AT THEIR first Downing Street meeting the then British prime minister Tony Blair asked Sinn Féin president Gerry Adams if he could tell his people "there was no possibility of a united Ireland".
At its conclusion Mr Blair told key aides "he was pleased that Adams seemed to accept he would have to live with something less than a united Ireland" as the outcome of the Northern Ireland peace process.
In his new book on the process, Great Hatred, Little Room, former Downing Street chief of staff Jonathan Powell thus confirms Mr Blair's essentially pro-union position from the outset of the negotiations leading to the Belfast Agreement.
While still leader of the opposition at Westminster Mr Blair had abandoned Labour's traditional policy of Irish unity through consent. Over time he then moved from a position of apparent neutrality on the constitutional issue to one of effective support for maintaining the union of Great Britain and Northern Ireland based on the "consent" principle subsequently enshrined in the accord reached on Good Friday, 1998.
When they met in the cabinet room on December 11th, 1997, Mr Adams said "he was grateful to Tony for taking the risk of holding the meeting and asked if the Labour Party policy of unity by consent had disappeared altogether. What was the government's strategic view?"
According to Mr Powell's account, which began its serialisation in yesterday's Guardian: "Tony said he would not be a persuader for a united Ireland but he did want to create a situation in Northern Ireland that was fair."
This is consistent with Mr Blair's decision on becoming prime minister in 1997 that his first major trip out of London should be to Belfast, where he memorably suggested that no one in his audience was likely to see a united Ireland in their lifetime.
In a determined bid to win unionist confidence ahead of the second IRA ceasefire and Sinn Féin's speedy admission to the talks process, Mr Blair went on to say: "Northern Ireland is part of the United Kingdom, alongside England, Scotland and Wales. The union binds the four parts of the United Kingdom together. I believe in the United Kingdom. I value the union."
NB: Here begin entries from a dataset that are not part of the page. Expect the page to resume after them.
/-- The registers of a window. -/
def Block.regs : Block → List Reg
  | .rcs => regsOfRcs
  | .sde => regsOfSde
  | .wsg => regsOfWsg
  | .cle => regsOfCle
  | .spn => regsOfSpn
  | .sld => regsOfSld
  | .cal => regsOfCal
  | .drc => regsOfDrc
  | .fbc => regsOfFbc
  | .rj => regsOfRj
  | .hp => regsOfHp
  | .hc => regsOfHc
  | .ql => regsOfQl
  | .pxe => regsOfPxe
  | .pmu => regsOfPmu
  | .clk => regsOfClk
  | .fuse => regsOfFuse

/-- The key of register (i, j) in the register store: its window, then its offset. -/
def Reg.key (r : Reg) (i j : Nat) : Nat := r.blk.code * 0x100000 + r.off + i * r.s1 + j * r.s2

/-- The indices at which a register lies at an offset of its window, if it does. -/
def Reg.indexAt (r : Reg) (off : Nat) : Option (Nat × Nat) :=
  if off < r.off then none
  else
    let d := off - r.off
    let i := if r.n1 = 1 then 0 else limitN 0 (r.n1 - 1) (d / r.s1)
    let e := d - i * r.s1
    let j := if r.n2 = 1 then 0 else limitN 0 (r.n2 - 1) (e / r.s2)
    if e = j * r.s2 then some (i, j) else none

/-- The register at an offset of a list of registers, with its indices. -/
def regAtIn : List Reg → Nat → Option (Reg × Nat × Nat)
  | [], _ => none
  | r :: rs, off =>
    match r.indexAt off with
    | some ix => some (r, ix.1, ix.2)
    | none => regAtIn rs off

/-- The register at an offset of a window; none where the window has no register there. -/
def regAt (b : Block) (off : Nat) : Option (Reg × Nat × Nat) := regAtIn b.regs off

/-- The bits of a field within its register. -/
def Fld.mask (f : Fld) : Nat := (2 ^ f.width - 1) <<< f.lo

end Sys2Proof.Machine
end

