-- ==== Sys2Proof/Machine/Channel.lean ====
section
/-!
DEFINITION. The signal path of a read channel slice (03_read_channel_slices.md R67 to R92, R98): trims and VGA, CTF, ADC and its
erasure marks, the interpolator under timing recovery, the equaliser, and the deskew buffer. Every command that carries a
slice's input runs it through `sliceRun`.
-/

namespace Sys2Proof.Machine

/-! RCS_FMT (Table 3-17). -/

/-- The geometry class of RCS_FMT: values other than 4 to 8 act as 4 (Table 3-17). -/
def fmtClass (w : DWord) : Nat := let k := bitsOf w.toNat 0 4; if 4 ≤ k && k ≤ 8 then k else 4

/-- The inner level of RCS_FMT. -/
def fmtLevel (w : DWord) : Nat := bitsOf w.toNat 4 2

/-- P as RCS_FMT codes it: code 3 acts as 1 (Table 3-17). -/
def fmtP (w : DWord) : Nat :=
  match bitsOf w.toNat 6 2 with
  | 0 => 4
  | 2 => 8
  | _ => 6

/-- The strength that RCS_FMT names. -/
def fmtStrength (w : DWord) : Strength := { level := fmtLevel w, p := fmtP w }

/-- The slice states of RCS_STAT.STATE (Table 3-14). -/
def sliceIdle : Nat := 1
/-- Slice state ACQUIRE. -/
def sliceAcquire : Nat := 2
/-- Slice state TRACK. -/
def sliceTrack : Nat := 3
/-- Slice state LOST. -/
def sliceLost : Nat := 4

/-! The analog front end (R71, R73, R74, R336). -/

/-- 10^(n/200) as a fraction, for the VGA gain of R71; the base is 10^(1/200) to 15 digits. -/
def decibel (n : Int) : Nat × Nat :=
  let p := 1011579454259899 ^ n.natAbs
  let q := 1000000000000000 ^ n.natAbs
  if n < 0 then (q, p) else (p, q)

/-- The offset and gain trims on an input voltage in nanovolts, the result in picovolts: OFS in millivolts, its code -64 acting
as -63, and the factor 1 + 0.002 × GTRIM (R74). -/
def trimmed (trim : DWord) (v : Int) : Int :=
  let ofs := limitI (-63) 63 (signed 7 trim.toNat)
  (v + 1000000 * ofs) * (1000 + 2 * signed 5 (bitsOf trim.toNat 8 5))

/-- The VGA on a voltage in picovolts: a gain of (-2.0 + 0.3 × GAIN) dB (R71). -/
def amplified (afe : DWord) (v : Int) : Int :=
  let g := decibel (3 * (bitsOf afe.toNat 0 6 : Int) - 20)
  roundDiv (v * g.1) g.2

/-- The CTF corner in kHz: (100 + 8 × FC) MHz, times 1 + 0.015 × FT (R73, R336). -/
def ctfCorner (afe : DWord) (ft : Int) : Nat := ((100 + 8 * bitsOf afe.toNat 6 5 : Int) * (1000 + 15 * ft)).toNat

/-- The CTF boost in units of 0.5 dB (R73). -/
def ctfBoost (afe : DWord) : Nat := bitsOf afe.toNat 11 4

/-! The ADC (R76, R77). -/

/-- Whether a voltage in picovolts is over range: its magnitude exceeds 127.5 LSB of 1.0 V ÷ 254 (R77). -/
def overRange (v : Int) : Bool := 255 * 10 ^ 12 < 2 * 254 * v.natAbs

/-- The ADC code of a voltage in picovolts: round(v ÷ LSB), limited to -127 to +127 (R76, R77). -/
def adcCode (v : Int) : Int := limitI (-127) 127 (roundDiv (v * 254) (10 ^ 12))

/-! Targets (R89, R90). -/

/-- A level as a sign. -/
def sgn (b : Bool) : Int := if b then 1 else -1

/-- The ideal output of target taps for the levels a(n) to a(n - 4) (R89). -/
def idealOut (t : Nat × Nat × Nat) (a0 a1 a2 a3 a4 : Bool) : Int :=
  8 * ((t.1 : Int) * (sgn a0 + sgn a4) + (t.2.1 : Int) * (sgn a1 + sgn a3) + (t.2.2 : Int) * sgn a2)

/-- The target level nearest to an output; of two as near, the one found first. -/
def nearestLevel (t : Nat × Nat × Nat) (y : Int) : Int :=
  let l := (List.range 32).map fun n =>
    idealOut t (n.testBit 0) (n.testBit 1) (n.testBit 2) (n.testBit 3) (n.testBit 4)
  l.foldl (fun b v => if (y - v).natAbs < (y - b).natAbs then v else b) (l.headD 0)

/-- The taps [A, B, C] of target `t` of a slice. -/
def Dev.taps (d : Dev) (rcs t : Nat) : Nat × Nat × Nat :=
  if t = 0 then (d.fg .RCS_TGT_A_PRI rcs, d.fg .RCS_TGT_B_PRI rcs, d.fg .RCS_TGT_C_PRI rcs)
  else (d.fg .RCS_TGT_A_ALT rcs, d.fg .RCS_TGT_B_ALT rcs, d.fg .RCS_TGT_C_ALT rcs)

/-! The signal path while it runs. -/

/-- What a slice's signal path reads beside its own state while a stretch of input passes. -/
structure Path where
  /-- K, F, and K' of the format in force -/
  k : Nat := 4
  frame : Nat := 55760
  slots : Nat := 1
  /-- leaf positions that the track has slots for -/
  leaves : Nat := 38
  taps : Nat × Nat × Nat := (1, 2, 2)
  /-- MARK_NEG, ADAPT, and whether the slice is in TRACK with EN set -/
  neg : Bool := false
  adapt : Bool := true
  track : Bool := false
  /-- RCS_TR and RCS_EQ_CTL.MU and RCS_SYNC.BLANK_THR -/
  tr : DWord := 0#32
  muShift : Nat := 10
  blankThr : Nat := 16
  /-- CAL_FTRIM as it acts -/
  ft : Int := 0
  /-- the over-range runs of the OPU's other slices, while NBR_MARK is 1 -/
  others : List (Nat × Nat) := []
  /-- the OPU's revolution count -/
  rev : Nat := 0

/-- A slice while a stretch of input passes: its step in 1.24 format, and what its registers are still to show of the stretch. -/
structure Run where
  s : Slice := {}
  step : Nat := 0x1000000
  fmax : Bool := false
  /-- over-range runs that began, samples marked by the slice's own over-range, and its first and latest over-range sample -/
  runs : Nat := 0
  smps : Nat := 0
  overAt : Option (Nat × Nat) := none

/-- A step limited to 0.25 to 1.0 in 1.24 format (R82). -/
def limitStep (n : Nat) : Nat := limitN 0x400000 0x1000000 n

/-! Timing recovery (R82, R83, R85, R86, R88). -/

/-- The known level of a servo preamble and servo mark at a channel bit of the servo field; space before the field (R85). -/
def knownLevel (k : Nat) (b : Int) : Bool :=
  if b < 0 then false
  else
    let i := b.toNat / k
    if i < 56 then i % 2 == 1 else [false, false, false, false, true, true, true, true, false, false, true, false].getD (i - 56) false

/-- The levels of a leaf preamble that starts at mark (R42, R85). -/
def preambleLevels : List Bool := nrzi true preambleBits

/-- The ideal level for the output at the place where the signal stands: the known pattern on servo preamble, servo mark and
leaf preamble, else the level nearest (R85). A leaf preamble may begin at either level: the one nearer to the output is taken. -/
def Path.ideal (c : Path) (s : Slice) (y : Int) : Int :=
  let m : Int := if c.neg then -1 else 1
  match s.zone with
  | .servo =>
    if s.place < 68 * c.k then
      let a := fun (j : Int) => knownLevel c.k ((s.place : Int) - j)
      m * idealOut c.taps (a 0) (a 1) (a 2) (a 3) (a 4)
    else nearestLevel c.taps y
  | .field =>
    let x := s.count % c.frame
    if x < 192 && s.count / c.frame < c.leaves then
      let a := fun (j : Nat) => if j ≤ x then preambleLevels.getD (x - j) true else true
      let v := idealOut c.taps (a 0) (a 1) (a 2) (a 3) (a 4)
      if 0 ≤ v * y then v else -v
    else nearestLevel c.taps y
  | .gap => nearestLevel c.taps y

/-- Whether the acquisition gains are in use (R86): on the servo preamble, on the first 128 bits of a leaf preamble, and after a
preset until a servo mark is found. -/
def Path.acquires (c : Path) (s : Slice) : Bool :=
  s.acq || (s.zone == .servo && s.place < 56 * c.k)
    || (s.zone == .field && s.count % c.frame < 128 && s.count / c.frame < c.leaves)

/-- One update of the timing loop from an output `y` with ideal level `i` (R85): e = y(k) d(k-1) - y(k-1) d(k), scaled by 2^-KP
into the phase and 2^-KI into the integrator, which stops at its limits (R83); then the mean of |e| over 64 T (R88). No update
in the jump gap or beside a marked output. -/
def Path.timing (c : Path) (y i : Int) (marked : Bool) (r : Run) : Run :=
  let s := r.s
  match if marked || s.zone == .gap then none else s.prev with
  | none => { r with s := { s with prev := if marked then none else some (y, i) } }
  | some (y1, i1) =>
    let e := y * i1 - y1 * i
    let kp := if c.acquires s then bitsOf c.tr.toNat 0 4 else bitsOf c.tr.toNat 8 4
    let ki := if c.acquires s then bitsOf c.tr.toNat 4 4 else bitsOf c.tr.toNat 12 4
    let integ : Int := (r.step * 2 ^ 16 + s.frac : Nat) + openDivI (e * Config.errorUnit) (2 ^ ki)
    let now := (limitI (2 ^ 38) (2 ^ 40) integ).toNat
    let errs := (e.natAbs :: s.errs).take 64
    let far := errs.length == 64 && 64 * 4 * bitsOf c.tr.toNat 16 8 < errs.sum
    { r with
      step := now / 2 ^ 16
      fmax := r.fmax || decide (2 ^ 40 < integ)
      s := { s with
        mu := s.mu + openDivI (e * Config.errorUnit) (2 ^ kp), frac := now % 2 ^ 16, low := s.low || decide (integ < 2 ^ 38)
        prev := some (y, i), errs := errs, above := if far then s.above + 1 else 0 } }

/-! The equaliser (R81, R89, R92). -/

/-- The live coefficient at 18 fractional bits of a set and tap (R92); taps 7 and 8 are 0.5 at reset. -/
def Slice.coefAt (s : Slice) (set k : Nat) : Int :=
  sparseGet (if k = 7 ∨ k = 8 then 0x40 * 2 ^ 11 else 0) s.coef (16 * set + k)

/-- The slice with a live coefficient set. -/
def Slice.setCoef (s : Slice) (set k : Nat) (v : Int) : Slice :=
  { s with coef := sparseSet (if k = 7 ∨ k = 8 then 0x40 * 2 ^ 11 else 0) s.coef (16 * set + k) v }

/-- The equaliser's output now: sat(round(Σ h_k × x(2n - k))), with the ten visible bits of each live coefficient (R89). -/
def Slice.equalised (s : Slice) : Int :=
  let sum := (s.hist.zipIdx).foldl (fun (a : Int) e => a + e.1.1 * (s.coefAt s.tgt e.2 / 2 ^ 11)) 0
  limitI (-127) 127 (roundDiv sum 128)

/-- One adaptation step: h_k grows by 2^-MU × err × x(2n - k). DESIGN CHOICE (notes/assumptions/118.md): a coefficient that would
leave the range of its ten visible bits stops there (R92). -/
def Slice.adapted (s : Slice) (muShift : Nat) (err : Int) : Slice :=
  (s.hist.zipIdx).foldl (fun q e =>
    q.setCoef q.tgt e.2 (limitI (-(2 ^ 20)) (2 ^ 20 - 1)
      (q.coefAt q.tgt e.2 + openDivI (err * e.1.1 * 2 ^ 18) (2 ^ muShift)))) s

/-- Whether a captured leaf position holds a blank as far as its outputs tell: the first 240 have passed with too few sign
changes (R92, R106). -/
def Path.blankNow (c : Path) (s : Slice) : Bool :=
  let p := (s.count + 24) / c.frame
  240 ≤ (s.count + 24) % c.frame && s.changes < c.blankThr && p < c.leaves && s.cap.testBit (p % c.slots)

/-! Places (R33, R96, R102). -/

/-- The leaf position whose frame the data-stream position lies in, when the slice captures it. -/
def Path.leafHere (c : Path) (s : Slice) : Option Nat :=
  let p := s.count / c.frame
  if p < c.leaves && s.cap.testBit (p % c.slots) then some p else none

/-- Whether a leaf is being captured where the signal stands. -/
def Path.inLeaf (c : Path) (s : Slice) : Bool :=
  s.zone != .gap && s.begun.any fun b => b.pos * c.frame ≤ s.count && s.count < (b.pos + 1) * c.frame

/-- One output taken in at the place where the signal stands, and the place moved on by one channel bit: servo fields are kept for
the reader, data fields go into the deskew buffer while the slice is in TRACK or finishes a leaf (R93, R96, R98, R102). -/
def Path.place (c : Path) (y : Int) (marked : Bool) (s : Slice) : Slice :=
  match s.zone with
  | .gap =>
    if s.place + 1 < gapBits c.k then { s with place := s.place + 1 }
    else { s with
      zone := .servo, place := 0, wedge := 0, servo := [], searched := false, found := none, agc := none, agcMarked := false
      ids := [], begun := [], out := [], outEnd := 0 }
  | .servo =>
    let s := { s with servo := { y := y, marked := marked } :: s.servo }
    if s.place + 1 < servoBits c.k then { s with place := s.place + 1 } else { s with zone := .field, place := 0 }
  | .field =>
    let minus := decide (y < 0)
    let s := if (s.count + 24) % c.frame = 0 then { s with changes := 0, minus := minus }
      else { s with changes := s.changes + bit (minus != s.minus), minus := minus }
    let s := if s.count % c.frame = 0 then
        let s := { s with agc := none, agcMarked := false }
        match c.leafHere s with
        | some p => if c.track && !s.stopping && !s.dropped then
            { s with begun := s.begun ++ [{ pos := p, tgt := s.tgt, taps := c.taps, rev := c.rev }] } else s
        | none => s
      else s
    let s := if c.track || c.inLeaf s then { s with buf := { y := y, marked := marked } :: s.buf } else { s with buf := [] }
    let s := { s with count := s.count + 1, place := s.place + 1 }
    if s.place < dataBits c.k then s
    else if s.wedge = 431 then { s with zone := .gap, place := 0 }
    else { s with
      zone := .servo, place := 0, wedge := s.wedge + 1, servo := [], searched := false, found := none
      agc := none, agcMarked := false }

/-- One equaliser output: timing, adaptation in data fields in TRACK, and its place (R81, R85, R89, R92). -/
def Path.output (c : Path) (r : Run) : Run :=
  let y := r.s.equalised
  let marked := r.s.hist.length < 16 || r.s.hist.any (·.2)
  let i := c.ideal r.s y
  let r := c.timing y i marked r
  let s := if c.adapt && c.track && r.s.zone == .field && !marked && !c.blankNow r.s then r.s.adapted c.muShift (i - y) else r.s
  { r with s := c.place y marked s }

/-! Interpolation (R81, R82). -/

/-- The cubic through four samples, newest first, at a fraction of 2^-40 of the way from the third to the second (R82). -/
def cubic (c0 c1 c2 c3 : Int) (f : Nat) : Int :=
  let u : Int := 2 ^ 40
  openDivI (c0 * ((f + u) * f * (f - u)) + 3 * (c1 * ((u + f) * f * (2 * u - f))) + 3 * (c2 * ((u + f) * (u - f) * (2 * u - f)))
    - c3 * (f * (u - f) * (2 * u - f))) (6 * 2 ^ 120)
At their Downing Street meeting Mr Blair asked if the Sinn Féin president could return and tell his people there was no possibility of a united Ireland.
According to the Powell diaries, Mr Adams replied that "the question was rather how he could bring his people along. He had to show them there was an alternative way forward."
Mr Adams and Martin McGuinness also raised two issues that would dog and influence the 10 years of negotiations that would finally see the Rev Ian Paisley's DUP agree to share power with Sinn Féin following the 2006 St Andrews Agreement. "McGuinness said the strength of the 'securocrats' in the British system worked against the peace process," wrote Powell. "The prime minister had to change it."
At the end of their meeting Mr Adams - who struck Powell as "intelligent, subtle and impressive" - moved around the table to where other members of his delegation couldn't hear him and raised the issue of the feared "split" in republican ranks.
According to Mr Powell, Mr Adams "said to Tony that he could of course split the movement any time we wanted him to, but that his aim was to carry them all along, and that he was at them persuading them every day".
Mr Powell confirms that "this time" the British found themselves in the same position as the republican leadership: "We did not want to have to make peace lots of times with republican splinter groups. We wanted to do it once. And so, uniquely, the British government had an interest in a united republican movement as well, rather than trying to pursue a policy of divide and rule as it had in the past."
The former No 10 chief of staff acknowledges they of course knew that "some of the people we were talking to as Sinn Féin leaders were also leaders of the IRA". However, Mr Powell says "it wasn't as simple as that", that there "wasn't a complete overlap" and that this "duality" prompted Mr Blair on a number of occasions "to offer to meet the high command of the IRA to try to reason with them himself".
Authoritative sources made light of the Guardian report, based on an interview with Mr Powell, that this could have seen Blair "take the unprecedented step of holding secret masked meetings with the IRA leadership". However, Mr Blair was apparently entirely serious in suggesting that he seek to resolve difficulties by talking directly to the IRA.
Mr Powell records that leading republican Brian Keenan, who at one stage represented "the single biggest threat to the British state", was "instrumental in bringing the IRA round to the political strategy" and was also the man who eventually achieved the decommissioning of IRA weapons.